I have the following the following data frame (‘mydf’):
ID Type Count Mark
U1 A 50 R1
U1 A 50 R3
U1 A 50 R4
U1 A 50 R3
U2 B 24 R2
U2 B 24 R5
U3 A 88 R1
Each row contains 4 variables:
ID: the user’s ID.
Type: the user’s type, which is categorical and consistent for all rows with that ID.
Count: the user’s count, which is continuous and consistent for all rows with that ID.
Mark: one of 15 categorical symbols, which may vary between different rows with the same ID.
Presently, there is one row for each mark which appears, so that there are multiple rows per ID.
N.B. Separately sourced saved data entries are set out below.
-- ==== Sys2Proof/Tests/Slice0.lean ====
section
/-! SUPPORT. Tests of the model: an ill-formed command for each check of `Instr.wellFormed`, the spec's worked examples, and, for
every statement with hypotheses, a concrete state and operands that meet them. -/

set_option Elab.async false

namespace Sys2Proof.Tests

open Sys2Proof Sys2Proof.Machine

/-! ### The states that the witnesses are built from -/

/-- A transport profile in the ranges of Tables 8-8 and 8-9. -/
def wProfile : Profile :=
  { linePitch := 8000000, capLines := 1000, reelLines := 500, maxTracks := 16, maxWraps := 8, cellRateMax := 100, cellMin := 200
    cellMax := 20000, rwOffset := 1000, speedMin := 100000, speedMax := 4000000, accel := 2000000, wrapLength := 500000
    ewDistance := 5000, wrapPitch := 100000, homeSpeed := 10000, tensionSet := 8192, tensionTol := 2048
    currentLimit := [20000, 20000, 20000, 20000], loopPeriod := 500, backhitch := 1000, tThread := 1000, tTension := 1000
    tCalibrate := 1000, tHome := 1000, tUnload := 1000, pwmPeriod := 320000, deadTime := 800, minPulse := 1600 }

/-- A label of one partition of eight wraps, closed. -/
def wLabel : Label :=
  { tracks := 2, partitions := 1, cellLength := 1000, linePitch := 8000000, wraps := [8], partition := 0, stamp := 5, seq := 1
    isOpen := false, map := [] }

/-- A deck with a tape of this label at EOD, READY, homed, with a profile, held by context 0. -/
def wDeck : DeckAll :=
  { DeckAll.reset with
    seq := { DeckSeq.reset with state := .ready, base := .ready, wasLoaded := true }
    lock := { DeckLock.reset with state := .held 0, lease := 30, leaseAt := 0x123456789 }
    profile := some wProfile
    io := { MotionIo.reset with cart := true, door := true, home := { Homing.reset with homed := true } }
    loops := { Loops.reset with running := true, period := 500 }
    tape := { TapeInfo.reset with media := some .krf, label := some wLabel } }

/-- A chip in service: supply good, every domain on, LOCKED at 10 MHz, Ladle built, the Cook running, context 0 OPEN, deck 0 as above. -/
def up : State :=
  { pending := []
    chip := { Chip.reset with
      power := { Power.reset with
        valid := true, v3a := true, core := true, cookTook := true, decksOn := true, control := true, vin := 600, vinLow := 600
        vioe := true, viod := Vector.replicate 4 true, viom := true, armed := true }
      domains := { Domains.reset with on := List.replicate 148 true }
      timebase := { Timebase.reset with running := true, refState := .locked, trimsRead := true, time := 0x123456789 }
      kettle := { Kettle.reset with decks := Vector.replicate 4 { noLoad with loopPeriod := 500 }, ports := Vector.replicate 5 50 }
      cook := { Cook.reset with state := .running }
      ladle := { Ladle.reset with built := true }
      sram := { Sram.reset with initDone := true }
      i2c := { I2cPort.reset with ready := true }
      jtag := { Jtag.reset with ready := true }
      ehran := Vector.replicate 4 { EhranPort.reset with sel := true }
      ctxs := Chip.reset.ctxs.set 0 { Context.reset with state := .open }
      decks := (Vector.replicate 4 { DeckAll.reset with seq := { DeckSeq.reset with state := .empty, base := .empty } }).set 0 wDeck } }

/-- The header of a command of context 0 with tag 0x1234, no payload CRC, on port E0. -/
def wHdr : CmdHdr := { ctx := 0, tag := 0x1234, rcrc := false, port := 0 }

/-- Site n has granted input i a unit. -/
def granting (s : State) (n : Fin 18) (i : Nat) : State :=
  { s with chip.funnel.sites := s.chip.funnel.sites.set n { s.chip.funnel.sites.get n with granted := true, owner := i, burst := 4 } }

/-- The state with a command at the head of context 0's CMD queue, and its F-PORT grant. -/
def waits (s : State) (op : Op) (p : List Byte) : State :=
  { granting s 16 0 with chip.ctxs := s.chip.ctxs.set 0 { s.chip.ctxs.get 0 with cmd := [cmdOf op wHdr p] } }
/-- Ladle with a pool of 300 cells and six blocks, and one chain of context 0. -/
def wLadle : Ladle :=
  { Ladle.reset with
    built := true, cellBanks := 4, headBanks := 4, freeCells := (List.range 400).drop 100, freeBlocks := [20, 21, 22, 23, 24, 25]
    blocks := Vector.ofFn fun j : Fin 64 => if j.val < 16 then { state := .outside, owner := 127, holders := [] } else { state := .free, owner := 127, holders := [] }
    chains := [{ cells := [7, 9], owner := 0, holders := [0] }, { cells := [11], owner := 3, holders := [3, 0, 70] }, { cells := [50], owner := 70, holders := [70] }] }
def upL : State := { up with chip.ladle := wLadle, chip.ctxs := up.chip.ctxs.map fun x => { x with blockQuota := 3 } }

/-- A reply of context `n` with eight payload bytes. -/
def wReply (n : Nat) : Reply :=
  { type := 0x80, ctx := BitVec.ofNat 8 n, tag := 7, stat := 0, payload := [1, 2, 3, 4, 5, 6, 7], trailer := true, time := 3, fetch := none }
/-- Deck 0 changed. -/
def upDeck (f : DeckAll → DeckAll) : State := { up with chip.decks := up.chip.decks.set 0 (f wDeck) }
def upStreams : State := upDeck fun k => { k with seq.state := .streaming }
/-- The data that the word tests write. -/
def wData : List Byte := [1, 2, 3, 4, 5, 6, 7, 8, 9, 10, 11, 12, 13, 14, 15, 16]
def wEntry (w : Nat) : MergeEntry := { word := BitVec.ofNat 18 w, data := wData, mask := 0x00FF, ctx := some 0 }
/-- A data dataset of one whole raw record. -/
def wLabelDs : Dataset :=
  { kind := .data, number := 2, first := 5, gen := 0, partition := 0, wrap := 0, tracks := 2, entries := [.segment true true true false 5 1]
    user := [7] ++ leBytes 4 (crc32 [7]).toNat }
/-- A READ_RECORD that moves. -/
def wRead0 : DeckOp :=
  { op := .readRecord, ctx := 0, tag := 3, rcrc := false, payload := [0, 0, 0, 0, 0, 0, 0, 0], flushing := false, moving := true, delivered := 0
    rest := 0, objects := 0, c2 := 0, c2Data := 0, c3 := 0, rereads := 0, poisoned := 0, silent := false }
/-- An AUTOTUNE that runs. -/
def wTune : DeckOp := { wRead0 with op := .autotune, moving := false, payload := [0, 3, 8, 0, 100, 0, 10, 0] }
/-- Deck 0 with slot 3 tuning for eight cycles, `n` samples in. -/
def upTune (n : Nat) : State := upDeck fun k => { k with
  seq := { k.seq with op := some wTune }
  loops := { k.loops with slots := k.loops.slots.set 3 { k.loops.slots.get 3 with state := .tuning, tune := { Tune.reset with state := .running, cycles := 8, samples := n } } } }
/-- Deck 0 with its four axes in four modes. -/
def upAxes : State := upDeck fun k => { k with
  io := { k.io with axes := #v[{ AxisState.reset with nextMode := .drive, carryA := 30, tripCnt := 4, tripIn := true }, { AxisState.reset with nextMode := .brake },
                               { AxisState.reset with mode := .drive, nextMode := .off }, { AxisState.reset with mode := .tripped, trip := true }] } }
/-- Deck 0 in FAULT_STOP. -/
def upStop (rest : Bool) : State := upDeck fun k => { k with seq := { k.seq with state := .faultStop, rest := rest } }
/-- Deck 0 EMPTY without a cartridge. -/
def upEmpty : State := upDeck fun k => { k with seq := { k.seq with state := .empty, base := .empty }, io := { k.io with cart := false }, loops := Loops.reset, tape := TapeInfo.reset }
/-- Deck 0 DORMANT with valid lines. -/
def upDormant : State :=
  { upDeck (fun k => { k with seq := { k.seq with state := .dormant }, loops := Loops.reset }) with
    chip.timebase.decks := Vector.replicate 4 { Lines.reset with valid := true } }
/-- Deck 0 homing at step `n`, begun in state `b`. -/
def upHome (n : Nat) (b : DeckState) : State := upDeck fun k => { k with
  seq := { k.seq with state := .homing, base := b, op := some { wRead0 with op := .home, moving := false } }
  io := { k.io with home := { Homing.reset with step := n, latch1 := 30, latch2At := 0x55 } } }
The number of marks is different for different IDs (anything from 4-50).
What I a need to do:
Consolidate rows with the same ID into a single row, which contains all the consistent information (Type/Count), as well as a listing (or count) of all the marks which appear for that ID. This listing needs to reflect how often each mark appears for that ID (for example, if the same mark appears twice for a single ID, this needs to be reflected, as happens for U1 in rows 2 and 4).
Get a count of the number of time each mark appears for each ID.
Get a count of the total number of marks for each ID.
Listing of the marks for each ID is not necessary as long as the counts described in 2 and 3 exist (see for example the expected output below).
Expected output (approximately):
ID Type Count Mark_R1 Mark_R2 Mark_R3 Mark_R4 Mark_R5 Mark_Total
U1 A 50 1 0 2 1 0 3
U2 B 24 0 1 0 0 1 2
U3 A 88 1 0 0 0 0 1
Thank you for your help!